Ich habe in unserem Haus die Rollläden und "etwas" Licht mit Logo! 8 automatisiert.
Nun habe ich das ganze Haus mit Nemaxx HW-2 Funkrauchmeldern ausgestattet. (Absichtlich keinen Link gepostet, weiß nicht ob gewünscht)

Ich hätte nun gerne, dass, wenn die Rauchmelder anschlagen, die Rollläden in die Höhe fahren und das Licht angeht.
Wie greife ich das Funksignal ab und werte es aus? Sollte 433MHz sein.

Gibt es da etwas fertiges? Oder löst man das Ganze am Besten mit einem Arduino o.ä.?

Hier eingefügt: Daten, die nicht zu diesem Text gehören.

-- ==== Sys2Proof/Laws/PoolKept.lean ====
section
/-! SUPPORT. What the laws of the engine pool read of a state, the changes that cannot break them, and
the teardown, break and verdict operations, which keep them. -/

namespace Sys2Proof.Laws
open Sys2Proof.Machine

/-- What the pool's laws read of an image. -/
def imageView (g : Image) : Declared × Nat × Nat × List Run := (g.declared, g.cursor, g.handOff, g.runs)

/-- What the pool's laws read of an engine and never loses while its work goes on. -/
def engineView (x : Engine) : EngineState × Option Nat × Bool × Bool × List Beat :=
  (x.state, x.bound, x.discard, x.manifest, x.delivered)

/-- Nothing that the pool's laws speak of changes, but that claims, reservations, waiting images, requests and
attached refills may go. -/
structure Weaker (m m' : MeasureState) : Prop where
  engines : ∀ e : EngineId, engineView m'.engines[e] = engineView m.engines[e]
  claims : ∀ e : EngineId, m'.engines[e].claimant = m.engines[e].claimant ∨ m'.engines[e].claimant = none
  pins : ∀ e : EngineId, m'.engines[e].reservation = m.engines[e].reservation ∨
    m'.engines[e].reservation = none
  images : ∀ i, (m'.image? i).map imageView = (m.image? i).map imageView
  waiting : ∀ i ∈ m'.waitList, i ∈ m.waitList
  requests : m'.refillPending.Sublist m.refillPending
  attached : ∀ (k : Fin 8) i e n, m'.refillTags[k].attachedTo i e n → m.refillTags[k].attachedTo i e n
  segments : m'.segments = m.segments

theorem Weaker.refl (m : MeasureState) : Weaker m m :=
  ⟨fun _ => rfl, fun _ => .inl rfl, fun _ => .inl rfl, fun _ => rfl, fun _ h => h, .refl _,
    fun _ _ _ _ h => h, rfl⟩

theorem Weaker.trans {a b c : MeasureState} (h : Weaker a b) (h' : Weaker b c) : Weaker a c where
  engines e := (h'.engines e).trans (h.engines e)
  claims e := by
    rcases h'.claims e with hc | hc
    · rw [hc]; exact h.claims e
    · exact .inr hc
  pins e := by
    rcases h'.pins e with hc | hc
    · rw [hc]; exact h.pins e
    · exact .inr hc
  images i := (h'.images i).trans (h.images i)
  waiting i hi := h.waiting i (h'.waiting i hi)
  requests := h'.requests.trans h.requests
  attached k i e n hk := h.attached k i e n (h'.attached k i e n hk)
  segments := h'.segments.trans h.segments

theorem weaker_foldl {α : Type} (f : MeasureState → α → MeasureState) (h : ∀ m a, Weaker m (f m a))
    (l : List α) (m : MeasureState) : Weaker m (l.foldl f m) :=
  foldl_rel Weaker .refl (fun _ _ _ => .trans) f h l m

theorem Weaker.image {m m' : MeasureState} (h : Weaker m m') {i : Nat} {g : Image} (hg : m.image? i = some g) :
    ∃ g', m'.image? i = some g' ∧ imageView g' = imageView g := by
  have := h.images i
  rw [hg] at this
  exact Option.map_eq_some_iff.1 this

theorem Weaker.image' {m m' : MeasureState} (h : Weaker m m') {i : Nat} {g' : Image}
    (hg : m'.image? i = some g') : ∃ g, m.image? i = some g ∧ imageView g' = imageView g := by
  have := h.images i
  rw [hg] at this
  obtain ⟨g, h1, h2⟩ := Option.map_eq_some_iff.1 this.symm
  exact ⟨g, h1, h2.symm⟩

theorem Weaker.view {m m' : MeasureState} (h : Weaker m m') (e : EngineId) :
    m'.engines[e].state = m.engines[e].state ∧ m'.engines[e].bound = m.engines[e].bound ∧
    m'.engines[e].discard = m.engines[e].discard ∧ m'.engines[e].manifest = m.engines[e].manifest ∧
    m'.engines[e].delivered = m.engines[e].delivered := by
  have := h.engines e
  simpa [engineView] using this

theorem view_eq {g g' : Image} (h : imageView g' = imageView g) :
    g'.declared = g.declared ∧ g'.cursor = g.cursor ∧ g'.handOff = g.handOff ∧ g'.runs = g.runs := by
  simpa [imageView] using h

theorem awaits_congr {g g' : Image} (h : imageView g' = imageView g) (ha : g.awaits) : g'.awaits := by
  obtain ⟨-, h2, h3, h4⟩ := view_eq h
  unfold Image.awaits at *
  rw [h2, h3, h4]; exact ha

theorem placed_congr {g g' : Image} (h : imageView g' = imageView g) (ha : g.placed) : g'.placed := by
  obtain ⟨h1, h2, h3, h4⟩ := view_eq h
  unfold Image.placed at *
  rw [h1, h2, h3, h4]; exact ha

theorem Engine.workOk_congr {x x' : Engine} (h : engineView x' = engineView x) (ho : x.workOk) : x'.workOk := by
  simp only [engineView, Prod.mk.injEq] at h
  obtain ⟨h1, h2, h3, h4, h5⟩ := h
  exact ⟨by rw [h1, h2, h3, h4]; exact ho.free, by rw [h1, h3]; exact ho.holding,
    by rw [h2, h3, h4]; exact ho.elsewhere, by rw [h2, h5]; exact ho.nothing, by rw [h1, h5]; exact ho.delivered⟩

theorem Weaker.poolOk {m m' : MeasureState} (h : Weaker m m') (hm : m.poolOk) : m'.poolOk := by
  have hub : ∀ i, m'.unbound i ↔ m.unbound i := fun i => by
    unfold MeasureState.unbound
    constructor <;> intro hu e <;> have := hu e <;> rw [(h.view e).2.1] at * <;> exact this
  have hup : ∀ i, m.unpinned i → m'.unpinned i := by
    rintro i ⟨g, hg, hp⟩
    obtain ⟨g', hg', hv⟩ := h.image hg
    exact ⟨g', hg', by rw [(view_eq hv).1]; exact hp⟩
  have hcl : ∀ (e : EngineId) i, m'.engines[e].claimant = some i → m.engines[e].claimant = some i := by
    intro e i hc
    rcases h.claims e with h' | h' <;> rw [h'] at hc
    · exact hc
    · cases hc
  refine ⟨fun e => Engine.workOk_congr (h.engines e) (hm.engines e), ?_, ?_, ?_, ?_, ?_, ?_, ?_, ?_, ?_⟩
  · intro e e' i he he'
    rw [(h.view e).2.1] at he
    rw [(h.view e').2.1] at he'
    exact hm.single e e' i he he'
  · intro e i he
    obtain ⟨hv1, hv2, -, -, hv5⟩ := h.view e
    rw [hv2] at he
    obtain ⟨g, hg, hh, ha⟩ := hm.bound e i he
    obtain ⟨g', hg', hv⟩ := h.image hg
    exact ⟨g', hg', by rw [(view_eq hv).2.2.1, hh, hv5], fun hs => awaits_congr hv (ha (by rw [← hv1]; exact hs))⟩
  · intro i g' hg' hu
    obtain ⟨g, hg, hv⟩ := h.image' hg'
    rw [(view_eq hv).2.2.1]
    exact hm.handOff i g hg ((hub i).1 hu)
  · intro e p hp
    rcases h.pins e with h' | h' <;> rw [h'] at hp
    · obtain ⟨g, hg, hq⟩ := hm.pins e p hp
      obtain ⟨g', hg', hv⟩ := h.image hg
      exact ⟨g', hg', by rw [(view_eq hv).1]; exact hq⟩
    · cases hp
  · intro i hi
    obtain ⟨h1, h2, h3⟩ := hm.waiting i (h.waiting i hi)
    exact ⟨hup i h1, (hub i).2 h2, fun e hc => h3 e (hcl e i hc)⟩
  · intro e i hc
    obtain ⟨h1, h2, h3, h4, h5⟩ := hm.claims e i (hcl e i hc)
    refine ⟨hup i h1, (hub i).2 h2, by rw [(h.view e).1]; exact h3, ?_, fun e' hc' => h5 e' (hcl e' i hc')⟩
    rcases h.pins e with h' | h'
    · rw [h']; exact h4
    · exact h'
  · intro q hq
    obtain ⟨h1, h2, h3⟩ := hm.requests q (h.requests.subset hq)
    obtain ⟨hv1, hv2, -⟩ := h.view q.engine
    exact ⟨by rw [hv1]; exact h1, by rw [hv2]; exact h2, fun k i n hk => h3 k i n (h.attached k i _ n hk)⟩
  · exact hm.once.sublist h.requests
  · intro k i e n hk
    obtain ⟨h1, h2, h3, h4⟩ := hm.attached k i e n (h.attached k i e n hk)
    obtain ⟨hv1, hv2, -⟩ := h.view e
    refine ⟨by rw [hv1]; exact h1, by rw [hv2]; exact h2, fun g' hg' => ?_,
      fun k' i' n' hk' => h4 k' i' n' (h.attached k' i' e n' hk')⟩
    obtain ⟨g, hg, hv⟩ := h.image' hg'
    rw [(view_eq hv).2.2.2]
    exact h3 g hg

theorem placesOk_iff (m : MeasureState) :
    m.placesOk ↔ m.segmentsOk ∧ ∀ i g, m.image? i = some g → g.placed := by
  unfold MeasureState.placesOk
  refine and_congr_right fun _ => ⟨fun h i g hg => h g (mem_images hg), fun h g hg => ?_⟩
  obtain ⟨i, hi⟩ := exists_image? hg
  exact h i g hi

/-- The declared fields of all images are kept, and the segments. -/
theorem segmentsOk_congr {m m' : MeasureState} (hs : m'.segments = m.segments)
    (hi : ∀ i g, m.image? i = some g → ∃ g', m'.image? i = some g' ∧ g'.declared = g.declared)
    (h : m.segmentsOk) : m'.segmentsOk := by
  intro x hx i hxi
  obtain ⟨g, hg, hr⟩ := h x (by rw [← hs]; exact hx) i hxi
  obtain ⟨g', hg', hd⟩ := hi i g hg
  exact ⟨g', hg', by rw [hd]; exact hr⟩

theorem Weaker.placesOk {m m' : MeasureState} (h : Weaker m m') (hm : m.placesOk) : m'.placesOk := by
  rw [placesOk_iff] at *
  refine ⟨segmentsOk_congr h.segments (fun i g hg => ?_) hm.1, fun i g' hg' => ?_⟩
  · obtain ⟨g', hg', hv⟩ := h.image hg
    exact ⟨g', hg', (view_eq hv).1⟩
  · obtain ⟨g, hg, hv⟩ := h.image' hg'
    exact placed_congr hv (hm.2 i g hg)

/-! ### Operations that only let go -/

theorem weaker_modImage (m : MeasureState) (i : Nat) (f : Image → Image)
    (hf : ∀ g, imageView (f g) = imageView g) : Weaker m (m.modImage i f) := by
  refine ⟨fun _ => rfl, fun _ => .inl rfl, fun _ => .inl rfl, fun j => ?_, fun _ h => h, .refl _,
    fun _ _ _ _ h => h, rfl⟩
  rw [image?_modImage]
  split
  · cases m.image? j with
    | none => rfl
    | some g => exact congrArg some (hf g)
  · rfl

/-- A change of parts that the pool's laws do not read. -/
theorem Weaker.of_same {m m' : MeasureState}
    (h : (m'.segments, m'.images, m'.engines, m'.waitList, m'.refillTags, m'.refillPending) =
      (m.segments, m.images, m.engines, m.waitList, m.refillTags, m.refillPending)) : Weaker m m' := by
  simp only [Prod.mk.injEq] at h
  obtain ⟨h1, h2, h3, h4, h5, h6⟩ := h
  exact ⟨fun e => by rw [h3], fun e => .inl (by rw [h3]), fun e => .inl (by rw [h3]),
    fun i => by rw [image?_congr h2], fun i hi => h4 ▸ hi, h6 ▸ .refl _, fun k i e n hk => h5 ▸ hk, h1⟩

theorem weaker_enqueue (m : MeasureState) (i : Nat) : Weaker m (m.enqueue i) := .of_same rfl

theorem weaker_enter (m : MeasureState) (i : Nat) (st : ImageState) : Weaker m (m.enter i st) :=
  (weaker_modImage m i (fun g => { g with state := st }) fun _ => rfl).trans
    ((weaker_modImage _ i (fun g => { g with transitions := saturate (g.transitions + 1) }) fun _ => rfl).trans
      (weaker_enqueue _ i))

theorem weaker_mapEngines (m : MeasureState) (f : Engine → Engine)
    (hv : ∀ x, engineView (f x) = engineView x)
    (hc : ∀ x, (f x).claimant = x.claimant ∨ (f x).claimant = none)
    (hr : ∀ x, (f x).reservation = x.reservation ∨ (f x).reservation = none) : Weaker m (m.mapEngines f) :=
  ⟨fun e => by rw [engines_mapEngines]; exact hv _, fun e => by rw [engines_mapEngines]; exact hc _,
    fun e => by rw [engines_mapEngines]; exact hr _, fun _ => rfl, fun _ h => h, .refl _,
    fun _ _ _ _ h => h, rfl⟩

theorem weaker_modEngine (m : MeasureState) (e : EngineId) (f : Engine → Engine)
    (hv : engineView (f m.engines[e]) = engineView m.engines[e])
    (hc : (f m.engines[e]).claimant = m.engines[e].claimant ∨ (f m.engines[e]).claimant = none)
    (hr : (f m.engines[e]).reservation = m.engines[e].reservation ∨ (f m.engines[e]).reservation = none) :
    Weaker m (m.modEngine e f) := by
  refine ⟨fun e' => ?_, fun e' => ?_, fun e' => ?_, fun _ => rfl, fun _ h => h, .refl _, fun _ _ _ _ h => h, rfl⟩
  all_goals
    rw [engines_modEngine]
    split
    · rename_i he; subst he; assumption
    · first | rfl | exact .inl rfl

theorem weaker_lapse (m : MeasureState) (i : Nat) : Weaker m (m.mapEngines (·.lapse i)) := by
  refine weaker_mapEngines m _ (fun x => ?_) (fun x => ?_) fun x => ?_
  all_goals
    unfold Engine.lapse
    split <;> simp [engineView]

theorem weaker_setRefillTag (m : MeasureState) (k : Fin 8) (r : RefillTag)
    (hr : ∀ i e n, ¬ r.attachedTo i e n) : Weaker m (m.setRefillTag k r) := by
  refine ⟨fun _ => rfl, fun _ => .inl rfl, fun _ => .inl rfl, fun _ => rfl, fun _ h => h, .refl _,
    fun k' i e n hk => ?_, rfl⟩
  rw [refillTags_setRefillTag] at hk
  split at hk
  · exact absurd hk (hr i e n)
  · exact hk

theorem weaker_answered (m : MeasureState) (i : Nat) : Weaker m (m.answered i) :=
  weaker_modImage m i _ fun _ => rfl

theorem weaker_addEntry (m : MeasureState) (tag : Nat) : Weaker m (m.addEntry tag) := .of_same rfl

theorem weaker_recordIn (m : MeasureState) (i : Nat) : Weaker m (m.recordIn i) := by
  unfold MeasureState.recordIn
  split
  · exact .refl m
  · exact (weaker_modImage m i (fun g => { g with inFlight := g.inFlight + 1 }) fun _ => rfl).trans (.of_same rfl)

Vielen Dank schon mal für die Hilfe.


----------



## Stero (17 Juli 2017)

Keine Ahnung ob es klappt:
Alten Funkrauchmelder zerlegen, mit den anderen koppeln und damit statt des Piepers einen DI der Logo ansteuern.


----------



## TBFoto (17 Juli 2017)

Ah, coole Idee, danke.

Werd mal den Pieper raus nehmen und messen, wieviel Volt ich da raus bekomm.
Dann hinten nen Koppler dran und direkt an den DI der Logo - so sollte es klappen.

Danke, hier und da braucht es nur einen winzigen Gedanken 
Liebe Grüße


----------



## Stero (17 Juli 2017)

http://www.wikidorf.de/reintechnisch/Inhalt/RauchmelderExperimente
Wenn das bei deinen Meldern zutrifft gib mal ne Rückmeldung.
Das Signal ggf. auf einen 0-10V AI und fertig. Der Versuch muss zeigen ob's klappt.


----------